▶
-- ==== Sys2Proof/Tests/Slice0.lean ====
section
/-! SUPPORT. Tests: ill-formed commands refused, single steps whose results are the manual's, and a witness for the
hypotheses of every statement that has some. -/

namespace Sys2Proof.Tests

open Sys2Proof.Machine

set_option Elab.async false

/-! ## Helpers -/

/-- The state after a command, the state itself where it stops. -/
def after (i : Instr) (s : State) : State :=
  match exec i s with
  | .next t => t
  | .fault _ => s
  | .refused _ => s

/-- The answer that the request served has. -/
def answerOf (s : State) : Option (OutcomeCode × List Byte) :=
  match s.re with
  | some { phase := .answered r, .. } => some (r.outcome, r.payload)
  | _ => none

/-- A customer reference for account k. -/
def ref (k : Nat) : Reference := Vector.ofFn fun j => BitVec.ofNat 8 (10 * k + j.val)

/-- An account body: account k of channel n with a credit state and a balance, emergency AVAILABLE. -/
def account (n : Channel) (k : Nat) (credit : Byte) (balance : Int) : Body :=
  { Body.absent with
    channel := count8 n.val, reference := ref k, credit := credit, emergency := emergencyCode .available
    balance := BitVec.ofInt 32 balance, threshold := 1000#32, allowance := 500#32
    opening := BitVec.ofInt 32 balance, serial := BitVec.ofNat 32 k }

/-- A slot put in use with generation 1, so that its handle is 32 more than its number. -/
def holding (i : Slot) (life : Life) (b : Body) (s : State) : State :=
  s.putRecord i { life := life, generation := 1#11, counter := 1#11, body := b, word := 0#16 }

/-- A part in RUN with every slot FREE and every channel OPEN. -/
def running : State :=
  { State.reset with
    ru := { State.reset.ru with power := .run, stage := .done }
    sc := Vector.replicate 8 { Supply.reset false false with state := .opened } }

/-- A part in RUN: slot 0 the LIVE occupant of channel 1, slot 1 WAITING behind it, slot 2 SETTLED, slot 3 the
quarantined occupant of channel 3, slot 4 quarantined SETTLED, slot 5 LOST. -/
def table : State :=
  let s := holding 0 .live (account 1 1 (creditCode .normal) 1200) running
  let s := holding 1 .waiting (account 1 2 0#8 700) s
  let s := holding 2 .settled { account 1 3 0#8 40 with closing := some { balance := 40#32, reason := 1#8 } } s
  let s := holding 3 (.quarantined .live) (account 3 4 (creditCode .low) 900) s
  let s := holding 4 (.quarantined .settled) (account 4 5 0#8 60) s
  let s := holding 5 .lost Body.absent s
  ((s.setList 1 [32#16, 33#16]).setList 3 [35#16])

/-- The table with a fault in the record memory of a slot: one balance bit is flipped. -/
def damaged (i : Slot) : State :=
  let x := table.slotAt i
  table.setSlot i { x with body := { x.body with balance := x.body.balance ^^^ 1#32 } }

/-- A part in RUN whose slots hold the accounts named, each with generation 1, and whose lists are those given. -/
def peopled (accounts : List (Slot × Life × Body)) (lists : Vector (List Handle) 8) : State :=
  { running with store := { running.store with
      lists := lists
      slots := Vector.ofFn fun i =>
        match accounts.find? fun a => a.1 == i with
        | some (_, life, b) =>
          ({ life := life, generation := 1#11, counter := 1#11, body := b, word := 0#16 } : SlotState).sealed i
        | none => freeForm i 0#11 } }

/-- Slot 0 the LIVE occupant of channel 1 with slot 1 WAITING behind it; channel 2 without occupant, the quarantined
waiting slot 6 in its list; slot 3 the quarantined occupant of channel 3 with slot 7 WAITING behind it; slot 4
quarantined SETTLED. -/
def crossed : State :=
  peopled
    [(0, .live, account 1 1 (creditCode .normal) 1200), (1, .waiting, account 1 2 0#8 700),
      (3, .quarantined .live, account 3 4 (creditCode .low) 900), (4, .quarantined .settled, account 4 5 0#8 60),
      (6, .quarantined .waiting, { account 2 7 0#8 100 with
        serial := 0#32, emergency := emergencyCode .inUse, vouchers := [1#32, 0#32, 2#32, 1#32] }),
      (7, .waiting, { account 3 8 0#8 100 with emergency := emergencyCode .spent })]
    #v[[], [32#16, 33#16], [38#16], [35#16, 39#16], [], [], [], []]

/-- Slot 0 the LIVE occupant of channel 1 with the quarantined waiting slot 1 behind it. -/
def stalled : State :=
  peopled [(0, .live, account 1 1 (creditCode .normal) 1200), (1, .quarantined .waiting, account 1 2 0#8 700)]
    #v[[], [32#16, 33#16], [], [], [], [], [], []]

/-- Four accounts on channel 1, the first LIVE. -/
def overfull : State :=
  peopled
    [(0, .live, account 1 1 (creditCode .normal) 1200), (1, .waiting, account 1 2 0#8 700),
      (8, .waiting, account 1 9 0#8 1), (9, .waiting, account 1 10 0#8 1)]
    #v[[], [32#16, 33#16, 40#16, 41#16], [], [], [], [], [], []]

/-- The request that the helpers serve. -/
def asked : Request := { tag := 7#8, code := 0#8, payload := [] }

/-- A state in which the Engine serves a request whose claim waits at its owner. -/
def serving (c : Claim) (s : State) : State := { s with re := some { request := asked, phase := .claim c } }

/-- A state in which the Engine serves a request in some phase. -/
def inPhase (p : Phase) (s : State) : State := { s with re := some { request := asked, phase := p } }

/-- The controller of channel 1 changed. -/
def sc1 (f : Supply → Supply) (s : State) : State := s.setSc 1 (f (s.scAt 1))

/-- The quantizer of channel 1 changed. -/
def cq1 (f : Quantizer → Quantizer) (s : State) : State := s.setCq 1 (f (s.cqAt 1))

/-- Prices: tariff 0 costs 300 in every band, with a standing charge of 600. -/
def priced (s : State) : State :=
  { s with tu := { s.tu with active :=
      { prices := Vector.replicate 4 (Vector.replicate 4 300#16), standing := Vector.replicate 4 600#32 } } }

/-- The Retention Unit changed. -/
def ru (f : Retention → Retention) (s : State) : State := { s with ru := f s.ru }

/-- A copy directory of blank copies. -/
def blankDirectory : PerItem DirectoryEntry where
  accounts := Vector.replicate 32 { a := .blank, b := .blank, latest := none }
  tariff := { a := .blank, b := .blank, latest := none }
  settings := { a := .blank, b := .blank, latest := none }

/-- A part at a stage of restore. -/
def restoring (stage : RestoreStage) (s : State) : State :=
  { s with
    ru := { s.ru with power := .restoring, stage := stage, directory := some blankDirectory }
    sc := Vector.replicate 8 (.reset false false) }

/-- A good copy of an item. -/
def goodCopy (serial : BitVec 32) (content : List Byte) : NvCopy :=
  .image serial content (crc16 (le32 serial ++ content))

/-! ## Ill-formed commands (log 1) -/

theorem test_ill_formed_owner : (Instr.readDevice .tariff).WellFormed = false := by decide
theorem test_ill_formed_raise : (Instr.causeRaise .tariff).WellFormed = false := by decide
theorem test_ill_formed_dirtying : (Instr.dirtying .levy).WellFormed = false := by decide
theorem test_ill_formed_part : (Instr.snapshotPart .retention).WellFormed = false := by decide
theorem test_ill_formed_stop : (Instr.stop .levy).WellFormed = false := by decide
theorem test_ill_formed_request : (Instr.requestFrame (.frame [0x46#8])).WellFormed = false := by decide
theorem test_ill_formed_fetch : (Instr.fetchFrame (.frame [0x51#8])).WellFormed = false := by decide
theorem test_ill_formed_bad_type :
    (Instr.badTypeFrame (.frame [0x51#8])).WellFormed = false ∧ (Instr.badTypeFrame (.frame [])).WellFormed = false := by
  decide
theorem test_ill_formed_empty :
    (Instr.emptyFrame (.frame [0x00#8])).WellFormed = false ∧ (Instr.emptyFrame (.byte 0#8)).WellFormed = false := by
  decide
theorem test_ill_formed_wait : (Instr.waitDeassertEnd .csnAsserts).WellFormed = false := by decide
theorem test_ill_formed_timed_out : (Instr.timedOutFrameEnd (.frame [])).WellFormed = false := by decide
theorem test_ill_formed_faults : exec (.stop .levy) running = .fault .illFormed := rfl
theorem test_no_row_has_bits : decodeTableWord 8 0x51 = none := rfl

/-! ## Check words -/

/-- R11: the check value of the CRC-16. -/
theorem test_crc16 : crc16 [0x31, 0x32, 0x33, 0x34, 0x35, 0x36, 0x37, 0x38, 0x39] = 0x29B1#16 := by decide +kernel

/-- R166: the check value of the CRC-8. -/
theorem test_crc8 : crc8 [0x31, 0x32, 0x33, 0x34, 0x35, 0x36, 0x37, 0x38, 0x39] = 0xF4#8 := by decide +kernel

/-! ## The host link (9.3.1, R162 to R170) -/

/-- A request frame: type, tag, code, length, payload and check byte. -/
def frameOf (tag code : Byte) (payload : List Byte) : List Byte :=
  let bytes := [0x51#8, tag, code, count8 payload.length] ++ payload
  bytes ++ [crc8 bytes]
◀
Try it: For each line above that contains the word "behind", make a copy.

Finished task:
/-- A part in RUN: slot 0 the LIVE occupant of channel 1, slot 1 WAITING behind it, slot 2 SETTLED, slot 3 the
/-- Slot 0 the LIVE occupant of channel 1 with slot 1 WAITING behind it; channel 2 without occupant, the quarantined
waiting slot 6 in its list; slot 3 the quarantined occupant of channel 3 with slot 7 WAITING behind it; slot 4
/-- Slot 0 the LIVE occupant of channel 1 with the quarantined waiting slot 1 behind it. -/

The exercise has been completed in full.